Avec quels outils ? quelles méthodes ?

Des professionnels de l’éducation et de la santé ont mis au point différentes techniques corporelles innovantes permettant d’intégrer les réflexes archaïques.

La méthode RMT® (Rythmic Movement Training) a été développée par le psychiatre suédois Harald Blomberg, à partir des travaux de la photographe suédoise Kerstin Linde, spécialiste du mouvement, qui, suite à ses observations sur la façon dont les nouveau-nés bougeaient, avait mis au point un programme de mouvements imités des mouvements naturels et spontanés des bébés.

L’Australienne Moira Dempsey, spécialisée en kinésiologie éducative du développement, a développé une version éducative du RMT® (à visée plus thérapeutique) et ouverte sur l’international, le RMTI® (Rhythmic Movement Training International). Il s’agit de la méthode à laquelle je me suis formée.

Ces deux méthodes utilisent, en plus des mouvements passifs et actifs, des pressions isométriques douces issues des travaux de Svetlana Masgutova, docteur en psychologie russe, fondatrice de la méthode MNRI® (Masgutova Neurosensorimotor Reflex Integration).

Comment se déroule un accompagnement ?

  • Comment prendre contact ?

    La prise de rendez-vous se fait par téléphone.

    Suite à ce premier échange, j’envoie par e-mail un questionnaire à remplir et à me retourner complété au plus tard deux jours avant le premier rendez-vous.

    Ce questionnaire vise à recueillir des premières informations sur la grossesse, l’accouchement et le développement de la personne concernée.
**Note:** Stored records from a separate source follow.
-- ==== Sys2Proof/Safety.lean ====
section
/-! DEFINITION. What a run of the block keeps, in the terms the statements use: the parts of the state, what a command may
change, how a request is taken and answered, the legal power states. -/

namespace Sys2Proof.Machine

/-- The parts of the state: its units; of the power unit how the part is supplied (`supply`, R577, R591)
and how far it is in service (`readiness`, R588, R595); of clock and time
what numbers the ticks (`schedule`, R24, R356); of the halt chain that it has fallen silent (`silence`, R237); of the keys the key
material and the security state (`custody`, R453); the form of the tables of lanes, routes and air records (`tables`); what the read-only entries show; and the queue. -/
inductive Part where
  | clock | time | gnss | update | reference | settings | access | lanes | routes | guests | ledger | halt | air | airLanes | pair | due | cells | checkpoint | chain | keys | disp | counters | trip | panel | lamps | power | tap
  | supply | readiness | schedule | silence | custody | tables | shown | pending
  deriving DecidableEq, Repr

/-- Every part but the queue. -/
def Part.others : List Part :=
  [.clock, .time, .gnss, .update, .reference, .settings, .access, .lanes, .routes, .guests, .ledger, .halt, .air,
   .airLanes, .pair, .due, .cells, .checkpoint, .chain, .keys, .disp, .counters, .trip, .panel, .lamps, .power, .tap,
   .supply, .readiness, .schedule, .silence, .custody, .shown]

/-- The part is supplied alike: phase, PWR_EN, Standby flag. -/
def Power.sameSupply (a b : Power) : Prop := b.phase = a.phase ∧ b.pwrEn = a.pwrEn ∧ b.standbyFlag = a.standbyFlag

/-- The unit is as far in service: device state, beacons sent. -/
def Power.sameReadiness (a b : Power) : Prop := b.deviceState = a.deviceState ∧ b.beacons = a.beacons

/-- Ticks are numbered alike: tick, time at its boundary, provisional, step declared, step to declare again. -/
def State.sameSchedule (s t : State) : Prop :=
  t.clock.tick = s.clock.tick ∧ t.clock.source = s.clock.source ∧ t.clock.provisional = s.clock.provisional ∧
    t.time.step = s.time.step ∧ t.time.again = s.time.again

/-- The same key material is held in the same security state. -/
def Keys.sameCustody (a b : Keys) : Prop :=
  b.security = a.security ∧ b.generation = a.generation ∧ b.current = a.current ∧ b.pendingKey = a.pendingKey ∧
    b.storeCurrent = a.storeCurrent ∧ b.storePending = a.storePending

/-- The tables of lanes, of routes and of air records are in canonical form, so that equal contents are equal data. -/
def State.tablesWf (s : State) : Prop :=
  tableWf (fun _ => ({} : Lane)) s.lanes = true ∧ tableWf (fun _ => ({} : Route)) s.routes = true ∧
    tableWf (fun _ => ({} : AirLane)) s.airLanes = true

/-- Part `p` is the same in two states; the silence of the halt chain may begin, and does not end;
the form of the tables may be gained, and is not lost. -/
def Part.same (p : Part) (s t : State) : Prop :=
  match p with
  | .clock => t.clock = s.clock
  | .time => t.time = s.time
  | .gnss => t.gnss = s.gnss
  | .update => t.update = s.update
  | .reference => t.reference = s.reference
  | .settings => t.settings = s.settings
  | .access => t.access = s.access
  | .lanes => t.lanes = s.lanes
  | .routes => t.routes = s.routes
  | .guests => t.guests = s.guests
  | .ledger => t.ledger = s.ledger
  | .halt => t.halt = s.halt
  | .air => t.air = s.air
  | .airLanes => t.airLanes = s.airLanes
  | .pair => t.pair = s.pair
  | .due => t.due = s.due
  | .cells => t.cells = s.cells
  | .checkpoint => t.checkpoint = s.checkpoint
  | .chain => t.chain = s.chain
  | .keys => t.keys = s.keys
  | .disp => t.disp = s.disp
  | .counters => t.counters = s.counters
  | .trip => t.trip = s.trip
  | .panel => t.panel = s.panel
  | .lamps => t.lamps = s.lamps
  | .power => t.power = s.power
  | .tap => t.tap = s.tap
  | .supply => Power.sameSupply s.power t.power
  | .readiness => Power.sameReadiness s.power t.power
  | .schedule => s.sameSchedule t
  | .silence => s.halt.silent = true → t.halt.silent = true
  | .custody => Keys.sameCustody s.keys t.keys
  | .tables => s.tablesWf → t.tablesWf
  | .shown => t.shown = s.shown
  | .pending => t.pending = s.pending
Beaucoup d’événements pré- ou postnataux peuvent être la source de perturbation des réflexes (grossesse pathologique, stress émotionnel pendant la grossesse, accouchement difficile, par césarienne, à l’aide de forceps, manque de stimulation du nourrisson, utilisation d’un trotteur,…).
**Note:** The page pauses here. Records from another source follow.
-- ==== Sys2Proof/Certificates/Slice0/Obligations.lean ====
section
/-! DEFINITION. The statements for the provers, one definition each.

Every statement is about one command, or about every command, from any state that meets its hypotheses on the state and the operands.
`State.takes` and `State.grants` of Safety.lean are the conditions under which a command of a running unit meets its rules. That an event
of the outside is a command whose operands carry what it brings, and that a command whose condition does not hold changes nothing but the
outputs, are the model's form (log entries 1 to 3). A docstring that begins with "From" names the rules a statement rests on; it says of
them what its clauses say, and no more. -/

open Sys2Proof Sys2Proof.Machine

/-- One step takes the command at the front of the queue and runs it on the state with the queue's rest; on an empty queue the block idles (log
entry 2); no command reads or writes the queue, so commands take effect first in, first out. The command table gives no row any bits, so no
word spells a command and `withFetchWord` changes nothing. -/
def Obligations.StepTakesTheFront : Prop :=
  (∀ (s : State) (c : Instr) (rest : List Instr), s.pending = c :: rest → step s = exec c { s with pending := rest }) ∧
    (∀ s : State, s.pending = [] → step s = .next s) ∧
    (∀ s t : State, step s = .next t → t.pending = s.pending.tail) ∧
    (∀ (s : State) (nbits w : Nat), decodeTableWord nbits w = none ∧ s.withFetchWord nbits w = s)

/-- From R24, R26, R453, R486, R577, R590, R593, R595, in part for the values the spec gives: right after reset the ROM runs, PWR_EN is high,
the Standby flag and beacons are off, device state is 0, the tick is provisional, no key is held in the working register, no outputs are
driven, every rw entry reads its default, no session is open and the queue is empty. That every lane is VACANT at epoch 0, the trial state
and the present pair epoch are the model's choice where the spec gives no value (log entry 9). -/
def Obligations.ResetLeaves : Prop :=
  State.reset.power.phase = .rom ∧ State.reset.power.pwrEn = true ∧ State.reset.power.standbyFlag = false ∧
    State.reset.power.deviceState = 0 ∧ State.reset.power.beacons = false ∧ State.reset.clock.provisional = true ∧
    State.reset.keys.current = [] ∧ State.reset.keys.pendingKey = [] ∧ State.reset.keys.security = 0 ∧ State.reset.out = [] ∧
    State.reset.pending = [] ∧ State.reset.access.sessions = [] ∧ State.reset.powerLegal ∧ State.reset.tablesWf ∧
    (∀ n, State.reset.laneIs n .vacant = true ∧ (State.reset.lane n).epoch = 0) ∧
    (∀ i sub, State.reset.cfg i sub = settingDefault (key i sub) ∧ State.reset.cfgAccepted i sub = settingDefault (key i sub))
    Il ne ne remplace pas « l’anamnèse », c’est-à-dire l’interrogatoire du sujet sur son passé et l’histoire de sa/ses difficulté(s), mais il permet de gagner du temps lors du premier entretien.

  • La première consultation – 1h15 – 65 €

    Elle dure 1h15.

    Pour un enfant ou un adolescent, elle a lieu en présence d’au moins un des parents.

    Elle permet de :

    • faire connaissance ;
    • d’exposer/de comprendre la problématique et les attentes ;
    • de reprendre ensemble l’histoire du sujet (pendant la grossesse, accouchement, développement) ;
    • de fixer un objectif d’accompagnement ;
    • de tester les réflexes.

    Je ne teste pas tous les réflexes (il en existe plus de 60), seulement ceux en lien avec l’objectif et avec mes hypothèses (émises sur la base de mes observations et des réponses aux questions).
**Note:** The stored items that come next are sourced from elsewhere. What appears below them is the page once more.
/-! ### State.pushTelemetry -/

@[simp] theorem State.pushTelemetry_clock {typ : ℕ} {lane : ℕ} {body : Bytes} {s : State} : (State.pushTelemetry typ lane body s).clock = s.clock := State.pushTelemetry_within .clock rfl
@[simp] theorem State.pushTelemetry_time {typ : ℕ} {lane : ℕ} {body : Bytes} {s : State} : (State.pushTelemetry typ lane body s).time = s.time := State.pushTelemetry_within .time rfl
@[simp] theorem State.pushTelemetry_gnss {typ : ℕ} {lane : ℕ} {body : Bytes} {s : State} : (State.pushTelemetry typ lane body s).gnss = s.gnss := State.pushTelemetry_within .gnss rfl
@[simp] theorem State.pushTelemetry_update {typ : ℕ} {lane : ℕ} {body : Bytes} {s : State} : (State.pushTelemetry typ lane body s).update = s.update := State.pushTelemetry_within .update rfl
@[simp] theorem State.pushTelemetry_reference {typ : ℕ} {lane : ℕ} {body : Bytes} {s : State} : (State.pushTelemetry typ lane body s).reference = s.reference := State.pushTelemetry_within .reference rfl
@[simp] theorem State.pushTelemetry_settings {typ : ℕ} {lane : ℕ} {body : Bytes} {s : State} : (State.pushTelemetry typ lane body s).settings = s.settings := State.pushTelemetry_within .settings rfl
@[simp] theorem State.pushTelemetry_lanes {typ : ℕ} {lane : ℕ} {body : Bytes} {s : State} : (State.pushTelemetry typ lane body s).lanes = s.lanes := State.pushTelemetry_within .lanes rfl
@[simp] theorem State.pushTelemetry_routes {typ : ℕ} {lane : ℕ} {body : Bytes} {s : State} : (State.pushTelemetry typ lane body s).routes = s.routes := State.pushTelemetry_within .routes rfl
@[simp] theorem State.pushTelemetry_guests {typ : ℕ} {lane : ℕ} {body : Bytes} {s : State} : (State.pushTelemetry typ lane body s).guests = s.guests := State.pushTelemetry_within .guests rfl
@[simp] theorem State.pushTelemetry_ledger {typ : ℕ} {lane : ℕ} {body : Bytes} {s : State} : (State.pushTelemetry typ lane body s).ledger = s.ledger := State.pushTelemetry_within .ledger rfl
@[simp] theorem State.pushTelemetry_halt {typ : ℕ} {lane : ℕ} {body : Bytes} {s : State} : (State.pushTelemetry typ lane body s).halt = s.halt := State.pushTelemetry_within .halt rfl
@[simp] theorem State.pushTelemetry_air {typ : ℕ} {lane : ℕ} {body : Bytes} {s : State} : (State.pushTelemetry typ lane body s).air = s.air := State.pushTelemetry_within .air rfl
@[simp] theorem State.pushTelemetry_airLanes {typ : ℕ} {lane : ℕ} {body : Bytes} {s : State} : (State.pushTelemetry typ lane body s).airLanes = s.airLanes := State.pushTelemetry_within .airLanes rfl
@[simp] theorem State.pushTelemetry_pair {typ : ℕ} {lane : ℕ} {body : Bytes} {s : State} : (State.pushTelemetry typ lane body s).pair = s.pair := State.pushTelemetry_within .pair rfl
@[simp] theorem State.pushTelemetry_due {typ : ℕ} {lane : ℕ} {body : Bytes} {s : State} : (State.pushTelemetry typ lane body s).due = s.due := State.pushTelemetry_within .due rfl
@[simp] theorem State.pushTelemetry_cells {typ : ℕ} {lane : ℕ} {body : Bytes} {s : State} : (State.pushTelemetry typ lane body s).cells = s.cells := State.pushTelemetry_within .cells rfl
@[simp] theorem State.pushTelemetry_checkpoint {typ : ℕ} {lane : ℕ} {body : Bytes} {s : State} : (State.pushTelemetry typ lane body s).checkpoint = s.checkpoint := State.pushTelemetry_within .checkpoint rfl
@[simp] theorem State.pushTelemetry_chain {typ : ℕ} {lane : ℕ} {body : Bytes} {s : State} : (State.pushTelemetry typ lane body s).chain = s.chain := State.pushTelemetry_within .chain rfl
@[simp] theorem State.pushTelemetry_keys {typ : ℕ} {lane : ℕ} {body : Bytes} {s : State} : (State.pushTelemetry typ lane body s).keys = s.keys := State.pushTelemetry_within .keys rfl
@[simp] theorem State.pushTelemetry_disp {typ : ℕ} {lane : ℕ} {body : Bytes} {s : State} : (State.pushTelemetry typ lane body s).disp = s.disp := State.pushTelemetry_within .disp rfl
@[simp] theorem State.pushTelemetry_lamps {typ : ℕ} {lane : ℕ} {body : Bytes} {s : State} : (State.pushTelemetry typ lane body s).lamps = s.lamps := State.pushTelemetry_within .lamps rfl
@[simp] theorem State.pushTelemetry_power {typ : ℕ} {lane : ℕ} {body : Bytes} {s : State} : (State.pushTelemetry typ lane body s).power = s.power := State.pushTelemetry_within .power rfl
@[simp] theorem State.pushTelemetry_tap {typ : ℕ} {lane : ℕ} {body : Bytes} {s : State} : (State.pushTelemetry typ lane body s).tap = s.tap := State.pushTelemetry_within .tap rfl
@[simp] theorem State.pushTelemetry_shown {typ : ℕ} {lane : ℕ} {body : Bytes} {s : State} : (State.pushTelemetry typ lane body s).shown = s.shown := State.pushTelemetry_within .shown rfl
@[simp] theorem State.pushTelemetry_pending {typ : ℕ} {lane : ℕ} {body : Bytes} {s : State} : (State.pushTelemetry typ lane body s).pending = s.pending := State.pushTelemetry_within .pending rfl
  • Les consultations de suivi – 1h – 55 €

    Fréquence

    Les consultations sont espacées de trois à quatre semaines. Durant cet intervalle, vous pratiquez tous les jours à la maison des mouvements simples selon le programme établi ensemble chaque mois.

    Déroulé

    Les consultations de suivi durent 1h.

    Elles se déroulent en trois temps :

    • évocation des progrès et/ou difficultés rencontrés le mois précédent ;
    • travail sur les réflexes archaïques ;
    • proposition d’un programme d’exercices à réaliser chez soi.

    Pour un enfant ou un adolescent, la présence d’un parent est requise au moins en début et en fin de séance.

    Durée de l’accompagnement

    La durée de l’accompagnement est variable d’une personne à l’autre. Elle dépend de l’objectif, mais aussi de l’implication. L’intégration d’un réflexe ne se fait pas du jour au lendemain, en une séance. Le cerveau a besoin de temps pour créer de nouvelles connexions et pour les rendre durables. Comme tout apprentissage, c’est la répétition et la régularité qui permet de progresser. Plus la personne sera rigoureuse et régulière dans les exercices à faire à la maison, plus vite les réflexes s’intègreront. Dans le cas d’un enfant, il est donc primordial que le parent soit guidé (lors des séances) dans la pratique de ces mouvements qui doivent être réalisés avec le plus de précision possible.

    Généralement, pour que les progrès s’installent durablement, il faut plusieurs mois, voire un an.